Date: Fri, 31 Dec 2021 00:22:48 -0500
Hi Liliana,

On 12/30/21 11:56, Liliana Marie Prikler wrote:
> Am Donnerstag, dem 30.12.2021 um 02:38 -0500 schrieb Philip McGrath:
>> This commit adds several utility functions for non-destructive
>> transformation of the JSON representation used by (guix build json),
>> particularly for purely functional update of JSON objects.  They
>> should
>> eventually be exported, but most are private for now to allow for
>> more
>> experience and consideration before commiting to the API.  The design
>> was largely inspired by the 'racket/dict' and 'racket/hash'
>> libraries.
>> Liliana Marie Prikler proposed 'with-atomic-json-file-replacement'.
> Given that this is a fair amount of procedures that you're proposing, I
> think a new file would be appropriate.  Perhaps (guix build json-
> utils)?  Adding that should IIUC not cause a world rebuild, so we could
> do that on master.
>

I agree that these functions ultimately belong in their own file, and 
I'd even had the name (guix build json-utils) in mind.

I put them in (guix build node-build-system) for now because, if they 
were in (guix build json-utils), they would have to be exported, at 
which point their API would have to be relatively stable, and I didn't 
want designing them to block, or to be rushed by, the rest of this 
series. Now, maybe consensus on the json-utils will turn out to be the 
easy part! But my high-level question is, in your view, do any of the 
points I'm about to respond to block this patch series?

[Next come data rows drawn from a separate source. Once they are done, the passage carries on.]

-- ==== Sys2Proof/Machine/ObjTable.lean ====
section
/-! DEFINITION. The object dictionary: the type of an object definition and every row of the spec's dictionary
tables (Index:Sub, Type, Access, Class, Default, Range), with the roles of Table 3.2 and the tray-level mark of
Table 18.7. -/

namespace Sys2Proof.Machine

/-- The value of an object: a number (every fixed-size type of Table 3.1, as its bit pattern) or bytes
(STRING, DOMAIN). -/
inductive Val where
  | num (n : Nat)
  | bytes (b : List Byte)
  deriving DecidableEq, Repr

/-- Access codes (R70). -/
inductive Access where
  | ro | rw | wo | rwt | const
  deriving DecidableEq, Repr

/-- Persistence classes (R10, R436). -/
inductive Cls where
  | c | s | w | v
  deriving DecidableEq, Repr

/-- The builds that hold an object (R67). -/
inductive Builds where
  | leaf | tray | both
  deriving DecidableEq, Repr

/-- Range columns that name a format instead of an interval; each is judged by a function of Operands.lean. -/
inductive Chk where
  | roleEntry | regionMap | groupEntry | chanId | paramSets | suspects | portShaper | subEntry | queueEntry
  | policerEntry | traceFetch | streamEntry | descAddr | verifyKey | firmwareLog | wakeCost | leafId | repairAdd
  | loupe | serial | podMembers | location | locations
  deriving DecidableEq, Repr

/-- The Range column: the values the block accepts (R11). `msk m`: bits outside m are reserved (R8); `ent lo hi size m`: entries of `size` bytes
whose bits outside m are reserved. -/
inductive Range where
  | all
  | iv (lo hi : Nat)
  | ivs (l : List (Nat × Nat))
  | stp (lo hi step : Nat)
  | siv (neg pos : Nat)
  | msk (m : Nat)
  | len (lo hi mult : Nat)
  | ent (lo hi size m : Nat)
  | lens (l : List Nat)
  | chk (c : Chk)
  deriving DecidableEq, Repr

/-- One row of a dictionary table: indices idxLo to idxHi, subindices subLo to subHi at each, type code (Table 3.1),
access, class, least role to write and to read (Table 3.2), tray-level mark, builds, default and range. -/
structure ObjDef where
  idxLo : Nat
  idxHi : Nat
  subLo : Nat
  subHi : Nat
  type : Nat
  access : Access
  cls : Cls
  wrole : Nat
  rrole : Nat
  tray : Bool
  builds : Builds
  dflt : Val
  range : Range
  deriving DecidableEq, Repr

/-- One Reset entry of Table 8.4, 32 bytes little-endian: alpha and beta 0.125, lambda 0.0625, k 0.5, h 8.0,
z_clip 6.0, v_floor 2^-40, warmup 32, gap_limit 16, rescale 0. -/
def paramSetReset : List Byte :=
  [0x00, 0x10, 0x20, 0x00, 0x00, 0x00, 0x80, 0x2B, 0x00, 0x00, 0xC0, 0x40, 0x00, 0x00, 0x00, 0x41,
   0x00, 0x00, 0x00, 0x3F, 0x00, 0x00, 0x80, 0x3D, 0x00, 0x00, 0x00, 0x3E, 0x00, 0x00, 0x00, 0x3E]

/-- The 64 entries of the Reset column of Table 8.4. -/
def paramSetsReset : List Byte := (List.replicate 64 paramSetReset).flatten

/-- The Reset column of Table 11.2: limit and yellow_limit 65,536, every other field 0. -/
def queueEntryReset : List Byte :=
  List.replicate 20 0 ++ [0x00, 0x00, 0x01, 0x00, 0x00, 0x00, 0x01, 0x00] ++ List.replicate 4 0

/-- The Reset column of Table 13.5: stream_frames 1, every other field 0. -/
def streamEntryReset : List Byte := List.replicate 13 0 ++ [0x01, 0x00, 0x00]

/-- "SIRITH-L" (Table 18.2). -/
def designationLeaf : List Byte := [0x53, 0x49, 0x52, 0x49, 0x54, 0x48, 0x2D, 0x4C]

/-- "SIRITH-T" (Table 18.2). -/
def designationTray : List Byte := [0x53, 0x49, 0x52, 0x49, 0x54, 0x48, 0x2D, 0x54]

/-- Rows of the dictionary tables from index 0x0001. -/
def objRows0a : List ObjDef :=
  [ ⟨0x0001, 0x0001, 0x01, 0x01, 3, .const, .c, 0, 1, false, .both, .num 0x0001, .all⟩,
    ⟨0x0001, 0x0001, 0x02, 0x02, 4, .const, .c, 0, 1, false, .both, .num 0, .all⟩,
    ⟨0x0001, 0x0001, 0x03, 0x03, 4, .ro, .v, 0, 1, false, .both, .num 0, .all⟩,
    ⟨0x0001, 0x0001, 0x04, 0x04, 4, .ro, .v, 0, 1, false, .both, .num 0, .all⟩,
    ⟨0x0001, 0x0001, 0x05, 0x05, 13, .ro, .c, 0, 1, false, .both, .bytes [], .all⟩,
    ⟨0x0010, 0x0010, 0x01, 0x01, 5, .rw, .s, 3, 1, false, .both, .num 0x1000000000000003, .chk .roleEntry⟩,
    ⟨0x0010, 0x0010, 0x02, 0x02, 5, .rw, .s, 3, 1, false, .both, .num 0x2000000000000003, .chk .roleEntry⟩,
    ⟨0x0010, 0x0010, 0x03, 0x03, 5, .rw, .s, 3, 1, false, .both, .num 0x3000000000000002, .chk .roleEntry⟩,
    ⟨0x0010, 0x0010, 0x04, 0x20, 5, .rw, .s, 3, 1, false, .both, .num 0xF000000000000000, .chk .roleEntry⟩,
    ⟨0x0100, 0x0100, 0x01, 0x01, 4, .const, .c, 0, 0, false, .both, .num 0x00030000, .all⟩,
    ⟨0x0100, 0x0100, 0x02, 0x02, 2, .const, .c, 0, 0, false, .leaf, .num 1, .all⟩,
    ⟨0x0100, 0x0100, 0x02, 0x02, 2, .const, .c, 0, 0, false, .tray, .num 2, .all⟩,
    ⟨0x0100, 0x0100, 0x03, 0x03, 2, .const, .c, 0, 1, false, .leaf, .num 0, .all⟩,
    ⟨0x0100, 0x0100, 0x03, 0x03, 2, .const, .c, 0, 1, false, .tray, .num 4, .all⟩,
    ⟨0x0100, 0x0100, 0x04, 0x04, 4, .const, .c, 0, 1, false, .leaf, .num 1000000, .all⟩,
    ⟨0x0100, 0x0100, 0x04, 0x04, 4, .const, .c, 0, 1, false, .tray, .num 1250000, .all⟩,
    ⟨0x0100, 0x0100, 0x05, 0x05, 4, .const, .c, 0, 1, false, .leaf, .num 24576, .all⟩,
    ⟨0x0100, 0x0100, 0x05, 0x05, 4, .const, .c, 0, 1, false, .tray, .num 131072, .all⟩,
    ⟨0x0100, 0x0100, 0x06, 0x06, 4, .const, .c, 0, 1, false, .leaf, .num 0, .all⟩,
    ⟨0x0100, 0x0100, 0x06, 0x06, 4, .const, .c, 0, 1, false, .tray, .num 2048, .all⟩,
    ⟨0x0100, 0x0100, 0x07, 0x07, 4, .const, .c, 0, 1, false, .leaf, .num 16384, .all⟩,
    ⟨0x0100, 0x0100, 0x07, 0x07, 4, .const, .c, 0, 1, false, .tray, .num 524288, .all⟩,
    ⟨0x0100, 0x0100, 0x08, 0x08, 2, .const, .c, 0, 1, false, .leaf, .num 0, .all⟩,
    ⟨0x0100, 0x0100, 0x08, 0x08, 2, .const, .c, 0, 1, false, .tray, .num 24, .all⟩ ]

/-- Rows of the dictionary tables from index 0x0001. -/
def objRows0b : List ObjDef :=
  [ ⟨0x0100, 0x0100, 0x09, 0x09, 12, .const, .c, 0, 1, false, .leaf, .bytes designationLeaf, .all⟩,
    ⟨0x0100, 0x0100, 0x09, 0x09, 12, .const, .c, 0, 1, false, .tray, .bytes designationTray, .all⟩,
    ⟨0x0100, 0x0100, 0x0A, 0x0A, 12, .rw, .s, 3, 1, false, .both, .bytes [], .chk .serial⟩,
    ⟨0x0100, 0x0100, 0x0B, 0x0B, 4, .const, .c, 0, 1, false, .both, .num 0, .all⟩ ]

On 12/30/21 13:18, Liliana Marie Prikler wrote:
> Having argued for these procedures to be moved into their own file in a
> separate mail, now it's time to bikeshed stylistic choices.
> 
> Am Donnerstag, dem 30.12.2021 um 02:38 -0500 schrieb Philip McGrath:
>> +(define (jsobject-ref js key failure-result)
>> +  "Return the value assosciated with KEY in the json object JS.  If
>> KEY is not
>> +found and FAILURE-RESULT is a procedure, it is called in tail position
>> with
>> +zero arguments.  Otherwise, FAILURE-RESULT is returned."
>> +  ;; TODO: `failure-result` should be optional, but should the default
>> +  ;; `failure-result` be #f (like `assoc-ref`), a thunk raising an
>> exception,
>> +  ;; '(@), or something else?  Keep it mandatory until we discuss and
>> decide.
>> +  (match js
>> +    (('@ . alist)
>> +     (match (assoc key alist)
>> +       (#f
>> +        (if (procedure? failure-result)
>> +            (failure-result)
>> +            failure-result))
>> +       ((_ . value)
>> +        value)))))
> We can safely replace failure-result by Guile's DEFAULT and leave error
> handling to the user.

I don't care whether we call it DEFAULT or FAILURE-RESULT.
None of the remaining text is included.